Alors, le terme est resté dans les jeux de balle (la paume) ou de boule (le billard) pour toutes celles, balles ou boules, qui zigzaguent ou ricochent contre le mur ou la paroi : elles bricolent. Le bricolage devient le coup indirect, la tromperie, la ruse. Un cheval bricole quand il passe adroitement entre les arbres et les buissons. Un chien de chasse bricoleur est un chien qui ne suit pas droit la piste mais va, rusé, en zigzag pour atteindre son objectif. Au XVIe siècle bricoler, c’est manoeuvrer quelqu’un par des moyens détournés, autrement dit lui faire des suggestions indirectes pour contourner sa résistance. Un bon thérapeute bricole comme un cheval adroit ou un chien de chasse rusé.
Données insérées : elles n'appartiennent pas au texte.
-- ==== Sys2Proof/Machine/Permutation.lean ====
section
/-! DEFINITION. The DES bit-permutation datapath and its six wiring tables (spec file 41). Every table
holds zero-based MSB-0 source indices, in order of output position. -/

namespace Sys2Proof.Machine

/-- `Permute` (R150): bit `i` of the result, counted from its most significant end, is bit `table[i]`
of `x`, counted from the most significant end of the input width. R150 gives a table of `outW` entries below `inW`; for another,
DESIGN CHOICE (log entry 10): an entry past the input gives 0, the entries stand in the low bits and the first ones of too
long a table are lost. -/
def permute {inW : Nat} (table : List Nat) (outW : Nat) (x : BitVec inW) : BitVec outW :=
  table.foldl (fun acc t => acc.shiftConcat (x.getMsbD t)) 0#outW

/-- `IP`, InitialPermutation, 64 to 64 bits (R152). -/
def ipTable : List Nat :=
  [57, 49, 41, 33, 25, 17, 9, 1,
   59, 51, 43, 35, 27, 19, 11, 3,
   61, 53, 45, 37, 29, 21, 13, 5,
   63, 55, 47, 39, 31, 23, 15, 7,
   56, 48, 40, 32, 24, 16, 8, 0,
   58, 50, 42, 34, 26, 18, 10, 2,
   60, 52, 44, 36, 28, 20, 12, 4,
   62, 54, 46, 38, 30, 22, 14, 6]

/-- `FP`, FinalPermutation, 64 to 64 bits (R153). -/
def fpTable : List Nat :=
  [39, 7, 47, 15, 55, 23, 63, 31,
   38, 6, 46, 14, 54, 22, 62, 30,
   37, 5, 45, 13, 53, 21, 61, 29,
   36, 4, 44, 12, 52, 20, 60, 28,
   35, 3, 43, 11, 51, 19, 59, 27,
   34, 2, 42, 10, 50, 18, 58, 26,
   33, 1, 41, 9, 49, 17, 57, 25,
   32, 0, 40, 8, 48, 16, 56, 24]

/-- `E`, Expansion, 32 to 48 bits (R154). -/
def expansionTable : List Nat :=
  [31, 0, 1, 2, 3, 4,
   3, 4, 5, 6, 7, 8,
   7, 8, 9, 10, 11, 12,
   11, 12, 13, 14, 15, 16,
   15, 16, 17, 18, 19, 20,
   19, 20, 21, 22, 23, 24,
   23, 24, 25, 26, 27, 28,
   27, 28, 29, 30, 31, 0]

/-- `P`, FeistelPermutation, 32 to 32 bits (R155). -/
def feistelPTable : List Nat :=
  [15, 6, 19, 20,
   28, 11, 27, 16,
   0, 14, 22, 25,
   4, 17, 30, 9,
   1, 7, 23, 13,
   31, 26, 2, 8,
   18, 12, 29, 5,
   21, 10, 3, 24]

/-- `PC1`, PermutedChoice1, 64 to 56 bits; the input is the key container (R156). -/
def pc1Table : List Nat :=
  [56, 48, 40, 32, 24, 16, 8,
   0, 57, 49, 41, 33, 25, 17,
   9, 1, 58, 50, 42, 34, 26,
   18, 10, 2, 59, 51, 43, 35,
   62, 54, 46, 38, 30, 22, 14,
   6, 61, 53, 45, 37, 29, 21,
   13, 5, 60, 52, 44, 36, 28,
   20, 12, 4, 27, 19, 11, 3]

/-- `PC2`, PermutedChoice2, 56 to 48 bits; the input is `C || D` (R157). -/
def pc2Table : List Nat :=
  [13, 16, 10, 23, 0, 4,
   2, 27, 14, 5, 20, 9,
   22, 18, 11, 3, 25, 7,
   15, 6, 26, 19, 12, 1,
   40, 51, 30, 36, 46, 54,
   29, 39, 50, 44, 32, 47,
   43, 48, 38, 55, 33, 52,
   45, 41, 49, 35, 28, 31]

end Sys2Proof.Machine
end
MACGYVER ET SA RHÉTORIQUE ERICKSONIENNE
Revenons à nos oignons qui finissent de suer dans la poêle : Daubech, Gide, Erickson, Rossi, toutes ces années de bricolage avec les patients. C’était décidé. J’allais regarder MacGyver, tout MacGyver, et ce serait mon sujet de recherche de l’année. En France, les 7 saisons étaient sorties de 1987 à 1994 et j’ai visionné les 38 disques de la série, soit 139 épisodes à raison de trois par soir, soit environ deux mois d’immersion quotidienne. Angus MacGyver, le héros interprété par Richard Dean Anderson, est tantôt un agent secret, tantôt un aventurier, tantôt un humanitaire, tantôt un thérapeute, tantôt un écologiste en mission, et toujours un combattant du Mal. J’ai d’abord eu un grand coup de nostalgie de ces années 1980-1990, où tout semblait fleurer la joie de vivre et l’énergie. Les premiers téléphones portables et ordinateurs, les formes démodées des voitures, des vêtements, des coiffures. Ainsi la célèbre coupe mulet de McGyver avec les cheveux qui coulent dans la nuque, le magazine Marie Claire m’apprend qu’elle revient à la mode en 2024, qu’elle est sexy et audacieuse. McGyver est un de nos collègues. Comme nous dans nos Instituts Erickson, il est rattaché à la Fondation Phoenix, mais plus, il est employé par elle. En fait, sa Fondation Phoenix est fictive, quand la nôtre est réelle.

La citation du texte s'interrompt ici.